(WORK TASK) From the entries below, transcribe exactly the lines between the line holding "receives no BUSY, each" and the line holding "let n := (a - 0x000200000000) / 0x10000", inclusive; skip all other lines.

= = =

/-- A piece of a copy at a scratchpad may collide with the engine's accesses while a thread of it runs: it is repeated until it
receives no BUSY, each time counted, how often is free (R159). -/
def copyCollides (s : State) (a : Nat) : State :=
  let n := (a - 0x000200000000) / 0x10000
  if [0, 1, 2, 3].any fun t => thrState s n t == tRUN then satAdd (drawn s) (F.ENG_n_BUSY_EXTERNAL n) (freeOf s) else s

/-- One piece of a copy to the device, within one line: its status. -/
def putPiece (s : State) (a n v : Nat) : Nat × State :=
  if devIsSp a then
    let r := extAccess s ((a - 0x000200000000) / 0x10000) (a % 0x10000 / 64) true ((2 ^ n - 1) * 2 ^ (a % 64)) (v * 2 ^ (8 * (a % 64))) 0 0 0 0
    (r.1, copyCollides r.2.2 a)
  else memStore s MC.descriptor a n (2 ^ n - 1) v

/-- One piece read from the device, within one line. -/
def getPiece (s : State) (a n : Nat) : Nat × Nat × State :=
  if devIsSp a then
    let r := extAccess s ((a - 0x000200000000) / 0x10000) (a % 0x10000 / 64) false ((2 ^ n - 1) * 2 ^ (a % 64)) 0 0 0 0 0
    (r.1, r.2.1 / 2 ^ (8 * (a % 64)) % 2 ^ (8 * n), copyCollides r.2.2 a)
  else
    let r := memLoad s MC.descriptor a n
    (r.1, r.2, s)

/-- The value of a byte string, first byte lowest. -/
def bytesNat (l : List Byte) : Nat := l.foldr (fun b x => b.toNat + 256 * x) 0

/-- Bytes that arrived from host memory go to the device, line by line, up to the first failing access. -/
def copyIn (k : Nat) : Nat → State → Desc → List Byte → State
  | 0, s, d, _ => putDesc s k d
  | fuel + 1, s, d, l =>
    let a := dDev d + d.count
    let n := min (min l.length (64 - a % 64)) (dLen d - d.count)
    if n = 0 then putDesc s k (if d.count = dLen d then endDesc d 0 else d)
    else
      let r := putPiece s a n (bytesNat (l.take n))
      if r.1 ≠ 0 ∧ r.1 ≠ ST.busy then putDesc r.2 k (endDesc d r.1)
      else copyIn k fuel r.2 { d with count := d.count + n } (l.drop n)

/-- Bytes of the device go to host memory, line by line, up to the first failing access. -/
def copyOut (k : Nat) : Nat → State → Desc → Nat → State
  | 0, s, d, _ => putDesc s k d
  | fuel + 1, s, d, m =>
    let a := dDev d + d.count
    let n := min (min m (64 - a % 64)) (dLen d - d.count)
    if n = 0 then putDesc s k (if d.count = dLen d then endDesc d 0 else d)
    else
      let r := getPiece s a n
      if r.1 ≠ 0 then putDesc r.2.2 k (endDesc d r.1)
      else copyOut k fuel (postHost r.2.2 (dHost d + d.count) n r.2.1) { d with count := d.count + n } (m - n)

/-- A ring whose draining has nothing left in flight reads ENABLE = 0. -/
def ringDrained (s : State) (k : Nat) : Bool := (ring s k).isEmpty
def ringDrainEnd (s : State) (k : Nat) : State := setFld (setFld s (F.HWN_RINGk_CTRL_ENABLE k) 0) (F.HWN_RINGk_STATUS_DRAINING k) 0

/-- A descriptor whose read of host memory is outstanding: a copy to the device or a CONFIG that has not ended. -/
def readOpen (d : Desc) : Bool := d.fin.isNone && (dOp d == 1 || dOp d == 0x10)

/-- The ring has been aborted and not reset since (R309). -/
def ringAborted (s : State) (k : Nat) : Bool := flag s (F.HWN_RINGk_STATUS_ABORTED k)

/-- The read of an aborted ring's descriptor has ended: nothing is written back, and after the last one ENABLE reads 0
(R309). -/
def readEnds (s : State) (k i : Nat) : State :=
  let s1 := setRing s k ((ring s k).filter fun y => y.idx != i)
  if ringDrained s1 k then ringDrainEnd s1 k else s1

/-- An operation of a descriptor in flight that has not ended, while bus mastering is on; on an aborted ring it ends the
descriptor's read. -/
def withDesc (s : State) (k i op : Nat) (f : Desc → State) : State :=
  match descAt s k i with
  | none => s
  | some d =>
    if d.fin.isSome ∨ dOp d ≠ op then s
    else if ringAborted s k then readEnds s k i
    else if bme s = false then s
    else f { d with started := true }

= = =

(ANSWER FOR THIS EXERCISE)
receives no BUSY, each time counted, how often is free (R159). -/
def copyCollides (s : State) (a : Nat) : State :=
  let n := (a - 0x000200000000) / 0x10000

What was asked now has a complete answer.